EXCERPTED DATA -
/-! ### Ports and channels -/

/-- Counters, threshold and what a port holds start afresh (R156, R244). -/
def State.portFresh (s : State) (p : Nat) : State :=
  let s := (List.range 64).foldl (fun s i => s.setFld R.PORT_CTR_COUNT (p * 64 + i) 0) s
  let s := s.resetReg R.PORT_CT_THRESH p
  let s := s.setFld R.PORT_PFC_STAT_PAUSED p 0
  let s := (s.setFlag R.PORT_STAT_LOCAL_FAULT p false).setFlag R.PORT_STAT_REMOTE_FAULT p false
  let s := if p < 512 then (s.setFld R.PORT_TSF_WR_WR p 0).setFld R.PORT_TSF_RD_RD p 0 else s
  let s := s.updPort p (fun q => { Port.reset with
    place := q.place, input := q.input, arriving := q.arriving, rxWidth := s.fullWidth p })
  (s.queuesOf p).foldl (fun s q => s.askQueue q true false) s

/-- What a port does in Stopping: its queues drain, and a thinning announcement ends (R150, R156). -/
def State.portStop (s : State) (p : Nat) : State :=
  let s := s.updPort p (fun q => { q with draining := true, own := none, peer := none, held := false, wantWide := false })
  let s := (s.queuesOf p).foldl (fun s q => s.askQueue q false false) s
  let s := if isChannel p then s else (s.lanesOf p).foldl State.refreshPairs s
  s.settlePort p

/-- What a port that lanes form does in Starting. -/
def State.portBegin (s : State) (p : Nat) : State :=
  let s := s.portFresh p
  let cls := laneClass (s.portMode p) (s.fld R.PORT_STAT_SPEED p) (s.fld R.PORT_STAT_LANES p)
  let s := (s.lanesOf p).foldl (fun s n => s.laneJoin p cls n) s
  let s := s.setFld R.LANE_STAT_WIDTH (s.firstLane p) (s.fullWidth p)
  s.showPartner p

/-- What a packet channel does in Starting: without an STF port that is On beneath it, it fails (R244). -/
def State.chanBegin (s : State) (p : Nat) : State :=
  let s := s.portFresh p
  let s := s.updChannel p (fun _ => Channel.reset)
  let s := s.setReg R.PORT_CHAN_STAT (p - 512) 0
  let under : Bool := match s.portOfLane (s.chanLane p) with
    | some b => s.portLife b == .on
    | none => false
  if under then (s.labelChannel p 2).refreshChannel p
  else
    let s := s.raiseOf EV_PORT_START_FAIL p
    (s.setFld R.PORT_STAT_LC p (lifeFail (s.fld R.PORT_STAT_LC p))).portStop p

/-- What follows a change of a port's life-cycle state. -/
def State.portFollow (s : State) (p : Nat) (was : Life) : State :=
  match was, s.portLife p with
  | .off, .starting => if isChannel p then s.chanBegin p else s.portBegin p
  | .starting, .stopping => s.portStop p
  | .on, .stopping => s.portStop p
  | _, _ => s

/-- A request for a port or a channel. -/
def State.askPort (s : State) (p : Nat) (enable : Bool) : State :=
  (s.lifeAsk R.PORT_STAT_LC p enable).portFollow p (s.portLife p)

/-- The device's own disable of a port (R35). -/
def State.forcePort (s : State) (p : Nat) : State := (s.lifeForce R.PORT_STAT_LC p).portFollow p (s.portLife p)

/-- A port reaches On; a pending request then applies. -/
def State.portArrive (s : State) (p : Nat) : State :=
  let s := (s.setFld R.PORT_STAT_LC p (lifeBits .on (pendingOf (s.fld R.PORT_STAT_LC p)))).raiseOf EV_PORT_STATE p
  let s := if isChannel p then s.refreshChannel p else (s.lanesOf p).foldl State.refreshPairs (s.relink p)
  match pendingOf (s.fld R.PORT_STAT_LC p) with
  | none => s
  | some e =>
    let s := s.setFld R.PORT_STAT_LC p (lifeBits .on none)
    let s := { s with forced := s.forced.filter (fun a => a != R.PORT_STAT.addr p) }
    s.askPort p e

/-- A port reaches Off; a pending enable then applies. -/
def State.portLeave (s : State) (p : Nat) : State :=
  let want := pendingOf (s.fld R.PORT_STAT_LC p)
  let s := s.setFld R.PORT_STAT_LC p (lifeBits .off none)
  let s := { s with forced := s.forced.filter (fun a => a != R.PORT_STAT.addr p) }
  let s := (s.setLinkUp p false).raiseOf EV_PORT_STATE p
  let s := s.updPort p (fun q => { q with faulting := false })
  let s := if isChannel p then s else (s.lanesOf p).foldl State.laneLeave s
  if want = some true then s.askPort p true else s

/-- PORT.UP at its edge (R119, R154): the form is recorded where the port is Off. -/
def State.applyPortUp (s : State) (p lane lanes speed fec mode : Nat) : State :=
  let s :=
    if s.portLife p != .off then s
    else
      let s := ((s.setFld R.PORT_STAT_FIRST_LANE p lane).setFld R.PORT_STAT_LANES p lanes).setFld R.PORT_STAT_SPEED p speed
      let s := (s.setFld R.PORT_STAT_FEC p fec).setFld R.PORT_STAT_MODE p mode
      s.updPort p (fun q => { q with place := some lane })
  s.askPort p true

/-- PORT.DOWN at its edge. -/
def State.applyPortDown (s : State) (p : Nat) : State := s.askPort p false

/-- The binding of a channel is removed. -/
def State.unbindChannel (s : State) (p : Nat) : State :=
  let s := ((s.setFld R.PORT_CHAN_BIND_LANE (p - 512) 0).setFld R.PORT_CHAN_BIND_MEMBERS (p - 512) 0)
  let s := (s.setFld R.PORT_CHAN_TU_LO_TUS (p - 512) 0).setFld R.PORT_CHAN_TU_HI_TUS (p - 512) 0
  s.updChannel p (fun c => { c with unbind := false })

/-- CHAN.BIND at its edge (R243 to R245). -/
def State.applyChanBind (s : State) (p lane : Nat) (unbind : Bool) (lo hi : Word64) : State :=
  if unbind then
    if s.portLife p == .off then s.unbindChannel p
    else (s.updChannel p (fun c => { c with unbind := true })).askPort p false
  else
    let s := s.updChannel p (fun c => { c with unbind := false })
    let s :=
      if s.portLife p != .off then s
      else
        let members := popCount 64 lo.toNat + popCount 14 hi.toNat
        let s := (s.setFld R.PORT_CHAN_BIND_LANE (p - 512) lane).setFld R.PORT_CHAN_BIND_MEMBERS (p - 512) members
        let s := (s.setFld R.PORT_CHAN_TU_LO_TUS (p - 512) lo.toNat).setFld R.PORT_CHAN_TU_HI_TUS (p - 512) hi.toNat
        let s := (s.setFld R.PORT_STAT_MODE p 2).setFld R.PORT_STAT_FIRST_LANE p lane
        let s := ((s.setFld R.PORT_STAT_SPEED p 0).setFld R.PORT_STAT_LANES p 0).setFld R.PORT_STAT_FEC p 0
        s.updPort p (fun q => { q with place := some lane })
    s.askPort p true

ACTIVITY - The expected answer is a copy of each line in the listing above that contains "filter".

OUTPUT OF THE EXERCISE -
    let s := { s with forced := s.forced.filter (fun a => a != R.PORT_STAT.addr p) }
  let s := { s with forced := s.forced.filter (fun a => a != R.PORT_STAT.addr p) }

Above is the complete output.